In the listing below, the answer starts at the line that has "abbrev State.served (s" and stops after the line that has "### Registers -/"; please repeat that part exactly and nothing more.
[[ Source data, beginning ]]
-- ==== Sys2Proof/Safety.lean ====
section
/-! DEFINITION. Safety.lean: the terms in which claims about runs are stated: the canonical forms of memory and of the register store, and when boot runs or the host is served. -/

namespace Sys2Proof.Machine

/-- Device memory in its one canonical form: addresses strictly rise, and no entry is zero, which an unlisted address reads as. -/
def Memory.wf (m : List Host.Cell) : Bool := tabWf memDefault m

/-- The register store in its canonical form: offsets strictly rise, and no entry holds its value after a cold start. -/
def Regs.wf (r : Tab Word) : Bool := tabWf regDefault r

/-- The numbered sets of bank dies, rings, contexts and read latches are in canonical form. -/
def State.tablesWf (s : State) : Prop :=
  tabWf (fun _ => Bank.reset) s.banks = true ∧ tabWf (fun _ => Ring.reset) s.rings = true ∧ tabWf (fun _ => Ctx.reset) s.ctxs = true ∧
  tabWf (fun _ => none) s.latchHost = true ∧ tabWf (fun _ => none) s.latchMgmt = true

/-- What every reachable state has: memory, the register store and the numbered sets in canonical form, at most 64 events waiting (R116), a lost count that held at
0xFF (R116), at most eight package records kept over a cold start (R479), and one of the four management addresses (R520). -/
structure Inv (s : State) : Prop where
  mem : Memory.wf s.mem = true
  regs : Regs.wf s.regs = true
  evq : s.host.evq.length ≤ 64
  lost : s.host.lost ≤ 0xFF
  retained : s.flt.retained.length ≤ 8
  addr : 0x58 ≤ s.mgt.addr ∧ s.mgt.addr ≤ 0x5B
  tables : s.tablesWf

/-- The host's writes reach the registers: BAR 0 is served and no warm reset holds them (R95, R507). -/
abbrev State.served (s : State) : Prop := s.barServed = true ∧ s.boot.warm = false

/-- Boot is under way: power, PKG_RST_N high, TEST_MODE low, no halt, not done, not in Midnight (R503). -/
abbrev State.bootRuns (s : State) : Prop :=
  s.boot.halted = false ∧ s.boot.done = false ∧ s.boot.testMode = false ∧ s.boot.rstN = true ∧ s.boot.powered = true ∧ s.pwr.state ≠ .midnight

/-! ### Registers -/

/-- The register write that a row of its own for one register spells, as offset and value: the acting bit of its command is set. -/
def ownWrite : Instr → Option (Nat × Word)
  | .dayCtrlWrite v => some (0x10000, v)
  | .dayHourOfsWrite v => some (0x10020, v)
  | .dayHoldLimitWrite v => some (0x10024, v)
  | .dayStartHiWrite v => some (0x1002C, v)
  | .dayResync => some (0x10030, 1)
  | .bankResetCmd n => some (0x150 + 4 * n.val, 1)
  | .bankRetryCmd n => some (0x150 + 4 * n.val, 2)
  | .hubWakePoll => some (0x20C, 1)
  | .evqEnable v => some (0x230, v)
  | .repairCancel => some (0x41C, 1)
  | .warmReset v => some (0x508, v)
  | .ringEnable c v => some (0x1010 + 0x20 * c.val, v ||| 0x80000000)
  | .ringDisable c v => some (0x1010 + 0x20 * c.val, v &&& 0x7FFFFFFF)
  | .ctxOpen c => some (0x2004 + 0x40 * c.val, 1)
  | .ctxClose c => some (0x2004 + 0x40 * c.val, 2)
  | .ctxTeardown c => some (0x2004 + 0x40 * c.val, 4)
  | .loadStepArm i v .host => some (0x200C8 + 0x10 * i.val, v)
  | .rteEveParamWrite k limit v => some ((if limit then 0x3010C else 0x30108) + 0x10 * k.val, v)
  | .routeArm => some (0x50018, 1)
  | .routeDefault => some (0x50018, 2)
  | .lnkEnableWrite p v => some (0x60100 + 0x40 * p.val, v)
  | .apertureBind a v => some (0x60400 + 4 * a.val, v)
  | .rwinEnable c w v => some (winReg c.val w.val 0, v)
  | .ingestResyncCmd => some (0x80010, 1)
  | .atpRootWrite c hi v .host => some ((if hi then 0x90104 else 0x90100) + 8 * c.val, v)
  | .powerReqNoon => some (0xD0004, 1)
  | .powerReqDusk => some (0xD0004, 2)
  | .powerReqNight => some (0xD0004, 3)
  | .powerReqMidnight => some (0xD0004, 4)
  | .seqAbort => some (0xE000C, 1)
  | .unpin => some (0xE000C, 2)
  | .reconcile v => some (0xE0010, v)
  | _ => none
[[ Source data, end ]]
* The completed task *
abbrev State.served (s : State) : Prop := s.barServed = true ∧ s.boot.warm = false

/-- Boot is under way: power, PKG_RST_N high, TEST_MODE low, no halt, not done, not in Midnight (R503). -/
abbrev State.bootRuns (s : State) : Prop :=
  s.boot.halted = false ∧ s.boot.done = false ∧ s.boot.testMode = false ∧ s.boot.rstN = true ∧ s.boot.powered = true ∧ s.pwr.state ≠ .midnight

/-! ### Registers -/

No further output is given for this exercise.